公詢社ブログ 葬儀屋のつぶやき

2018.11.08

霊柩車

 

かつて、お弔いの徒歩行列というものがありました。

ご遺族がご遺体を担いで歩いて運び、会葬者もまたその後をついて行く

そんな時代がありました。

さらに、裕福な家庭の葬列では特別な輿(こし)をこしらえました。

輿の中に棺をおき、それを担いで運んでいました。

輿を自動車に固定させ、賑やかに飾りつければ宮型になり、その賑やかな

飾りが柩車とのつながりになっています。

1910年代後半に、歩行行列が自動車に変わりました。

理由は明白で、都市への人口集中により、市街地が拡大。

都市の膨張により火葬場が外へ外へと移っていき、必然的に家から

火葬場までの距離が長くなったためです。

自動車が葬送に使われるようになりました。

しかし、これに対して抵抗も強かったようです。

それは、ご遺族が亡き人を丁重に運んでいくという民族慣習があり、

ご遺体を貨物かのように車で運搬してしまう。

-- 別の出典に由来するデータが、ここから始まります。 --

-- ==== Sys2Proof/Machine/Keccak.lean ====
section
/-! DEFINITION. SHAKE256 (FIPS 202) and KMAC256 (SP 800-185), which the spec names for CODEID, the measurements and the
management key (R272, R315, R336; log entry 13). -/

namespace Sys2Proof.Machine

/-- A state as one number of 1,600 bits: FIPS 202's lane (x, y) is its 64-bit digit 5y + x, and a plane five digits. -/
abbrev Keccak := BitVec 1600
/-- A plane: the lanes of one y, lane x at bit 64x. -/
abbrev Plane := BitVec 320

def Keccak.lane (s : Keccak) (i : Nat) : Word := s.extractLsb' (64 * i) 64
def Keccak.plane (s : Keccak) (y : Nat) : Plane := s.extractLsb' (320 * y) 320

/-- Bit 0 of each lane of a plane. -/
def laneOnes : Plane := BitVec.replicate 5 (1 : Word)

/-- Every lane of a plane turned left by one bit. -/
def turnLanes (p : Plane) : Plane := ((p <<< 1) &&& ~~~laneOnes) ||| ((p >>> 63) &&& laneOnes)

/-- Each plane takes the parities of its two neighbour columns: that of x − 1, and that of x + 1 turned by one bit. -/
def Keccak.mixColumns (s : Keccak) : Keccak :=
  let c := s.plane 0 ^^^ s.plane 1 ^^^ s.plane 2 ^^^ s.plane 3 ^^^ s.plane 4
  s ^^^ (BitVec.replicate 5 (c.rotateLeft 64 ^^^ turnLanes (c.rotateRight 64))).setWidth 1600

/-- The walk over the 24 lanes other than (0, 0): from (1, 0), each (x, y) is followed by (y, 2x + 3y), and the lane found at
step `t` moves to its follower, turned by the `t + 1`-st triangular number. -/
def Keccak.walk (s : Keccak) : Keccak :=
  ((List.range 24).foldl (fun (a : Keccak × Nat × Nat) t =>
    let (out, x, y) := a
    let z := (2 * x + 3 * y) % 5
    (out ||| ((s.lane (5 * y + x)).rotateLeft ((t + 1) * (t + 2) / 2)).setWidth 1600 <<< (64 * (5 * z + y)), y, z))
    ((s.lane 0).setWidth 1600, 1, 0)).1

/-- Each lane of a plane takes the lane after next where the next one has zeros. -/
def bendPlane (p : Plane) : Plane := p ^^^ (~~~(p.rotateRight 64) &&& p.rotateRight 128)

def Keccak.bend (s : Keccak) : Keccak :=
  (List.range 5).foldl (fun out y => out ||| (bendPlane (s.plane y)).setWidth 1600 <<< (320 * y)) 0

/-- The next power of x modulo x⁸ + x⁶ + x⁵ + x⁴ + 1. -/
def nextPower (r : Nat) : Nat := if r < 128 then 2 * r else (2 * r) ^^^ 0x171

/-- A round's constant and the power of x after it: bit 2ʲ − 1 is the constant term of the j-th power taken, j = 0 to 6. -/
def roundBits (r : Nat) : Keccak × Nat :=
  (List.range 7).foldl (fun (a : Keccak × Nat) j => (if a.2 % 2 = 1 then a.1 ||| BitVec.ofNat 1600 (2 ^ (2 ^ j - 1)) else a.1, nextPower a.2)) (0, r)

/-- The permutation: 24 rounds, the powers of x running on. -/
def Keccak.permute (s : Keccak) : Keccak :=
  ((List.range 24).foldl (fun (a : Keccak × Nat) _ =>
    let (rc, r) := roundBits a.2
    ((a.1.mixColumns.walk.bend) ^^^ rc, r)) (s, 1)).1

/-- Bytes per block of the 256-bit functions. -/
def keccakRate : Nat := 136

/-- Absorbs a padded message of `n` blocks of `rate` bytes. -/
def Keccak.absorb (rate : Nat) (s : Keccak) (m : List Byte) : Nat → Keccak
  | 0 => s
  | n + 1 => Keccak.absorb rate (s ^^^ BitVec.ofNat 1600 (wordOfBytes (m.take rate))).permute (m.drop rate) n

/-- The sponge after a message and its domain byte. -/
def sponge (rate : Nat) (suffix : Byte) (m : List Byte) : Keccak :=
  let z := rate - 1 - m.length % rate
  let p := if z = 0 then m ++ [suffix ||| 0x80] else m ++ suffix :: (List.replicate (z - 1) 0 ++ [0x80])
  Keccak.absorb rate 0 p (p.length / rate)

/-- `n` blocks of output. -/
def Keccak.squeeze (rate : Nat) (s : Keccak) : Nat → List Byte
  | 0 => []
  | n + 1 => bytesOfNat s.toNat rate ++ Keccak.squeeze rate s.permute n

/-- The first `n` bytes of the sponge's output. -/
def spongeBytes (rate : Nat) (suffix : Byte) (m : List Byte) (n : Nat) : List Byte :=
  ((sponge rate suffix m).squeeze rate ((n + rate - 1) / rate)).take n

/-- The sponge's first 512 bits over a message and its domain byte. -/
def keccak512 (m : List Byte) (suffix : Byte) : BitVec 512 := (sponge keccakRate suffix m).extractLsb' 0 512

/-- SHAKE256 of a byte string, its first 512 bits, the first byte lowest. -/
def shake256 (m : List Byte) : BitVec 512 := keccak512 m 0x1F

/-- SHAKE128 and SHAKE256 with an output of any length, and SHA3-512. -/
def shake128Bytes (m : List Byte) (n : Nat) : List Byte := spongeBytes 168 0x1F m n
def shake256Bytes (m : List Byte) (n : Nat) : List Byte := spongeBytes keccakRate 0x1F m n
def sha3Bytes (m : List Byte) : List Byte := spongeBytes 72 0x06 m 64

/-- A number's bytes, most significant first, at least one. -/
def bytesBE (n : Nat) : List Byte :=
  let k := if n < 256 then 1 else if n < 65536 then 2 else 4
  (bytesOfNat n k).reverse
def leftEncode (n : Nat) : List Byte := BitVec.ofNat 8 (bytesBE n).length :: bytesBE n
def rightEncode (n : Nat) : List Byte := bytesBE n ++ [BitVec.ofNat 8 (bytesBE n).length]
def encodeString (s : List Byte) : List Byte := leftEncode (8 * s.length) ++ s
def bytepad (s : List Byte) : List Byte :=
  let x := leftEncode keccakRate ++ s
  x ++ List.replicate ((keccakRate - x.length % keccakRate) % keccakRate) 0

/-- The bytes of an ASCII string. -/
def asciiBytes (s : String) : List Byte := s.toList.map fun c => BitVec.ofNat 8 c.toNat

/-- KMAC256 of data under a key, with an output of `l` bits (at most 512) and a customisation string. -/
def kmac256 (key data : List Byte) (l : Nat) (custom : String) : Nat :=
  (keccak512 (bytepad (encodeString (asciiBytes "KMAC") ++ encodeString (asciiBytes custom))
    ++ bytepad (encodeString key) ++ data ++ rightEncode l) 0x04).toNat % 2 ^ l

/-- The tag of a far-memory sector (R332): K_tag over PA[47:6] as 8 bytes and the ciphertext. -/
def sectorTag (ktag : BitVec 256) (sec : Nat) (cipher : BitVec 512) : BitVec 56 :=
  BitVec.ofNat 56 (kmac256 (bytesOfNat ktag.toNat 32) (bytesOfNat sec 8 ++ bytesOfNat cipher.toNat 64) 56 "BG440SECTOR")

/-- The management key of a provisioning secret (R315). -/
def provisionKey (secret : List Byte) : BitVec 256 := BitVec.ofNat 256 (kmac256 secret [] 256 "BG440PROV")

end Sys2Proof.Machine

namespace Sys2Proof

open Sys2Proof.Machine

/-- The bytes of a body's words. -/
def bodyBytes (l : List Word) : List Byte := l.flatMap fun w => bytesOfNat w.toNat 8

/-- A command's header as 64 bytes, its TAG zero (R313). -/
def CmdHdr.pack (c : CmdHdr) : List Byte :=
  bytesOfNat (c.magic.toNat + place c.version.toNat 32 + place c.type.toNat 40 + place c.resp.toNat 48 + place c.zero1.toNat 49
    + place c.rstat.toNat 56 + place c.slot.toNat 64 + place c.length.toNat 96 + place c.seq.toNat 128 + place c.asid.toNat 192
    + place c.zero2.toNat 208 + place c.zero3.toNat 384) 64

/-- The TAG of a command under a slot's key (R313). -/
def CmdHdr.tagOf (c : CmdHdr) (key : BitVec 256) : BitVec 128 :=
  BitVec.ofNat 128 (kmac256 (bytesOfNat key.toNat 32) (c.pack ++ bodyBytes c.body) 128 "BG440CMD")

/-- A message with its TAG. -/
def CmdHdr.sign (c : CmdHdr) (key : BitVec 256) : CmdHdr := { c with tag := c.tagOf key }

/-- Whether a command's TAG verifies (R314). -/
def CmdHdr.signed (c : CmdHdr) (key : BitVec 256) : Bool := c.tag == c.tagOf key

/-- The form of a command's header for a TYPE (R313). -/
def CmdHdr.formOk (c : CmdHdr) (type : BitVec 8) : Bool :=
  c.magic == 0x7E100440 && c.version == 1 && c.type == type && !c.resp && c.zero1 == 0 && c.rstat == 0 && c.zero2 == 0 && c.zero3 == 0
    && c.length.toNat == 8 * c.body.length && decide (c.length.toNat ≤ 65536)

end Sys2Proof
end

このような保守的な心理が

受け入れられなかったそうです。

この互いに矛盾する二つの方向性に折り合いをつける手立てはないものか?

ということで宮型のデザインが考案されました。

それは、伝統的な『お宮』の造形を施すことで、

民衆心理と折り合いをつけてきました。

江戸期の葬列は夕暮れ時にひっそりと行っていました。

19世紀後半は、都市の葬列が大変賑やかになり、供行列の奴(やっこ)たちが、

様々な芸を披露し、音楽を奏で旗やのぼりが材立し行列を彩っていました。

これは、大名行列という華麗な行進を明治以降大名行列がなくなったのを機に

裕福層が葬列を演出しました。

この富裕層の派手な葬列の欲望が簡素な輿を賑やかな宮型に変え、

歩行列が出来なくなっても宮型霊柩車に思いを託しました。

この人たちが、現在の霊柩車の原形を作ったと言われています。